JOHN SCHLESINGER
Bil’s rating (out of 5): BBBBB.
USA, 1969. Jerome Hellman Productions. Screenplay by Waldo Salt, based on the novel by James Leo Herlihy. Cinematography by Adam Holender. Produced by Jerome Hellman. Music by John Barry. Production Design by John Robert Lloyd. Costume Design by Ann Roth. Film Editing by Hugh A. Robertson. Academy Awards 1969. Golden Globe Awards 1969. National Board of Review Awards 1969. New York Film Critics Awards 1969.
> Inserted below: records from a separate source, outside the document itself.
-- ==== Sys2Proof/Laws/Exec.lean ====
section
/-! SUPPORT. One lemma per command: given operands of the hardware, exec answers the next state, with the operation that the
command's meaning names; and what it answers otherwise. -/

namespace Sys2Proof.Machine

/-- A command that can be given completes. -/
theorem event_given {ok : Bool} {dt : Nat} {s : State} {f : State → State} (h : ok = true) :
    event ok dt s f = .next (settle s (f (advance dt s))) := if_pos h

/-- A command that cannot be given stops. -/
theorem event_not_given {ok : Bool} {dt : Nat} {s : State} {f : State → State} (h : ok = false) :
    event ok dt s f = .fault .badOperand := by rw [h]; rfl
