-- ==== Sys2Proof/Tests/Slice0.lean ====
section
/-! SUPPORT. Small tests: refused operands, the spec's worked examples, and for every statement operands and a state that meet the hypotheses
of each of its clauses. -/

namespace Sys2Proof.Tests

open Sys2Proof Sys2Proof.Machine

set_option Elab.async false

/-! ### Small states -/

/-- The block awake: keeper initialised, the wake over, firmware running. -/
def up : State := { State.reset with
  chip := { State.reset.chip with keeperInit := true }
  power := { State.reset.power with wake := .idle, wakePending := false, mram := { req := true, pg := true } }
  control := { State.reset.control with pair0 := .run, pair1 := .run, fwUp := true } }

/-- Context 255 is open. -/
def upCtx : State := { up with ctxs := [(255, { st := .opened })] }

/-- Fields (offset, width in bytes, value) put into a request. -/
def put (b : List Byte) (f : Nat × Nat × Nat) : List Byte := b.take f.1 ++ leBytes f.2.2 f.2.1 ++ b.drop (f.1 + f.2.1)

/-- Firmware has accepted a request at a mailbox. -/
def asked (box cmd : Nat) (fs : List (Nat × Nat × Nat)) (s : State) : State := { s with
  boxes := Tbl.set s.boxes box { busy := true, accepted := true, buf := fs.foldl put (leBytes cmd 2 ++ leBytes 7 2 ++ leBytes 56 2 ++ List.replicate 58 0) } }

/-- A test for `Safety.quiet`. -/
def quietB (s : State) : Bool :=
  s.faults.safe != .entering && s.streams.all (fun p => p.2.st != .detaching) && (List.range 8).all (fun r => !(s.pring r).stopping)

theorem quiet_of {s : State} (h : quietB s = true) : Safety.quiet s := by
  simp only [quietB, Bool.and_eq_true, bne_iff_ne, ne_eq, List.all_eq_true, List.mem_range, Bool.not_eq_true'] at h
  exact ⟨h.1.1, h.1.2, h.2⟩

/-- A test for `Safety.due`. -/
def dueB (s : State) (box code : Nat) : Bool :=
  serves s box && (s.box box).busy && (s.box box).accepted && (s.box box).cmd == code && s.faults.safe == .normal &&
    drainMet s (s.box box) && inTurn s box && !closeWaits s box && (match cmdSpec code (reqBytes (s.box box)) with
      | some sp => commonFail s box sp (reqBytes (s.box box)) == none
      | none => false)

theorem due_of {s : State} {box code : Nat} (h : dueB s box code = true) : Safety.due s box code := by
  unfold dueB at h
  simp only [Bool.and_eq_true, beq_iff_eq, Bool.not_eq_true'] at h
  obtain ⟨⟨⟨⟨⟨⟨⟨⟨h1, h2⟩, h3⟩, h4⟩, h5⟩, h6⟩, h8⟩, h9⟩, h7⟩ := h
  refine ⟨h1, h2, h3, h4, h5, h6, h8, h9, ?_⟩
  revert h7
  cases h : cmdSpec code (reqBytes (s.box box)) with
  | none => simp
  | some sp => exact fun h7 => ⟨sp, rfl, by simpa using h7⟩

/-- A source of the event controller that is at 1 while EVT_SW is set. -/
def swSource : Nat := 14

/-- One slot of period 0 on the first quire. -/
def slot0 : SlotRec := { first := 0, run := 1, stage := 0, relQuire := 0, replay := false, leafMask := 1, cycles := 1, energyNj := 0 }

/-- An entry point of one view. -/
def entry0 : EntryPt := {
  num := 0, beClass := 2, stream := true, draws := false, shelf := false, firstStage := 0, stageRun := 1, kind0 := 0, kind1 := 0
  alignLog2 := 0, views := 1, paramKind := 0, extKind := 0, outBytes := 4096, paramMask := 0, extMask := 0, energyNj := [0, 0, 0] }

/-- A stage that transposes the tensor which INPUT0 names. -/
def stage0 : StageRec := { opb := 0, unit := 0, barrier := false, leaves := 1, units := 1, codeStart := 0, codeLen := 0, coeffFirst := 0, coeffRun := 0 }
def block242 : Opb := { op := 0x0242, drawBase := 0, bytes := put (List.replicate 32 0) (0x10, 1, 1) }

/-- A small image. -/
def image0 : Image := {
  classes := 7, bindingId := 1, periodSlots := 500, quires := 1, replayLeaves := 0, qstoreKib := 64, coeffKib := 0
  rdBytes := 0, wrBytes := 0, abandonUs := 0, codeHash := 0, entries := [entry0], stages := [stage0], opbs := [block242], coeffs := []
  slots := [[slot0], [slot0], [slot0]] }

/-- A binding that is admitted as LIVE and in the plan. -/
def liveBinding : Binding := {
  gens := [(1, image0)], gen := 1, lastGen := 1, pending := none, tableGen := 1, st := .planned, cls := some 0
  precedence := 0, opp := 0, quiresA := [0], quiresB := [32], spare := some 31 }

/-- The block when its firmware can be loaded. -/
def bootable : State := { up with
  power := { up.power with wake := .booting, ctrl := { req := true, pg := true }, cclk := { req := true, ack := true } }
  control := { up.control with pair0 := .boot, fwUp := false }
  keep := { up.keep with scanDone := true } }

/-- Handle of `liveBinding`: the last context. -/
def liveHandle : Nat := 0xFF000001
Cowboy Jon Voight leaves a boring small town life behind and heads to New York City where he plans to become a big-time hustler, studding himself out to gorgeous, rich women and living the high life. The jolt of reality he receives instead is some occasionally willing older women and guys giving him blow jobs in movie theatre balconies. Along the way he meets Ratso Rizzo (Dustin Hoffman), a perpetually coughing street urchin who offers him the only bit of friendship he ever gets out of the Big Apple. John Schlesinger’s excellent, Oscar-winning film is painfully realistic, shockingly grungy and extremely entertaining. Despite its sexual content seeming much tamer after thirty years (the film’s X-rating was reduced to an R some years ago by the MPAA), its ability to naturally capture some pretty slimy characters remains pretty cutting edge, especially in the face of today’s much glossier standards for Hollywood filmmaking; it’s more like a film by Paul Morrissey, but with a plot and a purpose (Morrissey, incidentally, appears in a party scene). What’s most impressive, however, is the palpable tenderness that grows between these two characters who need each other so much: the unsentimental look at their relationship amid the horrific difficulties that they face is what really puts this one in a class of its own. The acting is excellent, particularly a brilliant, star-making role by Voight.